Thanks. I’ll setup them on a Debian test node and will try to debug.

So, I’ve been testing this for a couple of days, and indeed there is an issue.

unaligned in lookup seems to give better results.

One guess perhaps is that the problem lies with the 600 update every of the collector. Could you perhaps test with e.g. 60 ?

1 Like

Another possibility that we think might be the cause, is that it gets the values from another tier than the first one (because of the -1d), leading to not being actually able to detect a 0 value (since the values from other tiers are averaged).

A possible solution would be to force health to run alerts from values in tier 0 only. I’ll try to check and update.

Edit: Could you check if the alert works better with latest nightlies? Thanks!

unaligned in lookup seems to give better results.

I’ve updated the lookup expression on all my hosts and will keep an eye on the results.

the 600 update every of the collector. Could you perhaps test with e.g. 60 ?

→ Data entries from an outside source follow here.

-- ==== Sys2Proof/Machine/State.lean ====
section
/-! DEFINITION. State: the registers the spec gives the block (spec/10_state.md), its ports, the place of its two
contexts in the fixed program, the build, and the environment's coming moves; plain data throughout. State.reset. -/

namespace Sys2Proof.Machine

/-- The protocol state `pstate` (R14): six values, the two spare encodings unrepresentable (U23). -/
inductive PState where
  | idle
  | configured
  | csAsserted
  | transferring
  | csDeasserted
  | validated
deriving DecidableEq, Repr

/-- OK and FAIL: the values of the sticky flag (R16: 0 is OK, 1 is FAIL) and of a validation result (R75). -/
inductive Verdict where
  | ok
  | fail
deriving DecidableEq, Repr

/-- The two execution contexts (R167): the sequencer's and the handler's. -/
inductive Context where
  | calling
  | interrupt
deriving DecidableEq, Repr

/-- What the sequencer does next inside the operation in flight (log 3): the name of the port request it has
presented, or an action of its own between two requests. -/
inductive SeqPos where
  /-- No operation in flight: a command word may be accepted (R80, R81). -/
  | rest
  /-- SETUP has presented `T.configure` (R83). -/
  | configure
  /-- Transition 1 (R101). -/
  | setWordCount
  | setTrigger
  | enable
  /-- Transition 2 (R102); at `settle` the delay request is out and *done* is awaited. -/
  | assertSelect
  | waitTicks
  | settle
  /-- Entry of transition 3 (R103). -/
  | opening
  /-- The polling transfer (R105 to R107): transmit, one status observation, one receive. -/
  | transmit
  | observe
  | receive
  /-- The interrupt discipline (R108, R109): the two enables, then one read of `ready` a step. -/
  | enableTx
  | enableRx
  | watch
  /-- Transition 4 (R110). -/
  | deassertSelect
  | disable
  /-- Transition 5 (R111): validation, then the response with the return to IDLE. -/
  | validate
  | respond
  /-- The timeout sequence (R113). -/
  | toDisableTx
  | toDisableRx
  | toDeassertSelect
  | toDisable
deriving DecidableEq, Repr

/-- What the handler does next inside its run (log 4): the name of the port request it has presented (R160 to R163). -/
inductive HdlPos where
  /-- No run in progress: the sequencer is scheduled. -/
  | idle
  | status
  | txTransmit
  | txDisable
  | txClear
  | rxReceive
  | rxDisable
  | rxClear
deriving DecidableEq, Repr

/-- One port request of a run's history (R130): who issued it, the operation with its argument, the reply if the
operation has one. -/
structure PortEvent where
  ctx   : Context
  op    : Instr
  reply : Option Byte
deriving DecidableEq, Repr

/-- The state of the machine. The first block of fields is the spec's (spec/10_state.md), each under the spec's name. -/
structure State where
  cfg : Config
  /-- F.bytes (R11): the cells that hold a value, by rising address (log 8). -/
  fBytes : List Host.Cell
  /-- F.length (R12). -/
  fLength : Nat
  receivedCRC : Byte
  computedCRC : Byte
  pstate : PState
  idx : Nat
  errorFlag : Verdict
  ready : Bool
  configured : Bool
  dCid : Byte
  dHascode : Bool
  dCode : Byte
  dSettle : Nat
  armTx : Bool
  armRx : Bool
  wcnt : Nat
  /-- The sequencer's place, and the request it has presented (R57, R59; log 3, log 6). -/
  seq : SeqPos
  sreq : Option Request
  /-- A `waitTicks` is issued and not yet answered *done* (R145). -/
  delayBusy : Bool
  /-- The handler's place, its request, its loop variable k (R163), do_rx (R160), and a delivery that arrived during
  the run (R164) (log 4, log 5). -/
  hdl : HdlPos
  hreq : Option Request
  hk : Nat
  hDoRx : Bool
  irqPending : Bool
  /-- tq_rd, the last reply of the transport (R57). -/
  tqRd : Byte
  /-- Command words presented by the host and not yet accepted (R81; log 10), response words delivered (R52). -/
  cmds : List Word16
  responses : List Word16
  /-- The history of port requests (R130); the environment's coming replies and moves (R8); free values drawn (log 1). -/
  trace : List PortEvent
  replies : List Byte
  turns : List Turn
  draws : Nat
deriving DecidableEq, Repr

/-- The machine stops with a fault. -/
inductive Fault where
  /-- Raised by a frame-buffer read (RDFRAME, validate) of a cell that nothing has written since reset. R26 allows a
  model to fault there. Safe: the hardware would read some byte and go on; no run from reset gets here (log 8). -/
  | unwrittenFrameByte
deriving DecidableEq, Repr

/-- The model gives the step no meaning. -/
inductive Refusal where
  /-- Raised by `exec` for an instruction whose meaning is not written. Safe. -/
  | notModelled (mnemonic : String)
  /-- Raised by MemRead and MemWrite at an address at or above FRAME_CAP: R30 asks for a refusal, not a wrap. Safe: no
  rule produces such an address (log 9). -/
  | frameAddressOutOfRange
  /-- Raised by a step that finds on the transport port a word that is no request of R57 ("never issued"). Safe: the
  block presents only encoded requests (log 19). -/
  | requestNeverIssued
deriving DecidableEq, Repr

/-- What a step, an instruction or one of their parts ends in. -/
abbrev Result (α : Type) := Host.Outcome α Fault Refusal

/-- The registers at their reset values (R26, R180) for a build: `F.length`, the diagnostics, `errorFlag`, `ready`,
`configured`, the arm bits and `pstate` as R26 lists them, no frame byte with a value; the registers R26 leaves
unspecified at the values of log 7. The environment's part is empty. -/
def State.resetOf (cfg : Config) : State where
  cfg := cfg
  fBytes := []
  fLength := 0
  receivedCRC := 0#8
  computedCRC := 0#8
  pstate := .idle
  idx := 0
  errorFlag := .ok
  ready := false
  configured := false
  dCid := 0#8
  dHascode := false
  dCode := 0#8
  dSettle := 0
  armTx := false
  armRx := false
  wcnt := 0
  seq := .rest
  sreq := none
  delayBusy := false
  hdl := .idle
  hreq := none
  hk := 0
  hDoRx := false
  irqPending := false
  tqRd := 0#8
  cmds := []
  responses := []
  trace := []
  replies := []
  turns := []
  draws := 0

/-- The machine right after reset (R26), of the build that Config leaves open (log 2). -/
def State.reset : State := State.resetOf Config.build

end Sys2Proof.Machine
end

I’d rather avoid rather these costly checks to run too often (a maximum 10 minute lag is acceptable), but I have switched to 60s on a few hosts and will keep an eye on the results.

Another possibility that we think might be the cause, is that it gets the values from another tier than the first one (because of the -1d), leading to not being actually able to detect a 0 value (since the values from other tiers are averaged).
Could you check if the alert works better with latest nightlies?

I deploy from Debian packages from netdata/netdata - Packages · packagecloud so I will have to wait for the next release (which will give me some time to evaluate the changes I already made). I will keep you updated.

Thanks again for your help

Hi,

The problem now seems to be resolved by adding unaligned to the lookup expression (lookup: min -1d unaligned of upgradable) on netdata 1.43.0. The collector update every frequency has been kept to 600, the alarm every has been kept to 60s.

The alarm is cleared immediately when the collector updates the chart and the new minimum value becomes 0.

Thanks @Manolis_Vasilakis @ilyam8 for your help.

As a last request, where can I read more about the unaligned operator? I could not find anything on Configure alerts | Learn Netdata

Thanks again!

Hi @nodiscc glad to see it worked.

For unaligned, there is some more information here → Database queries/lookup | Learn Netdata

1 Like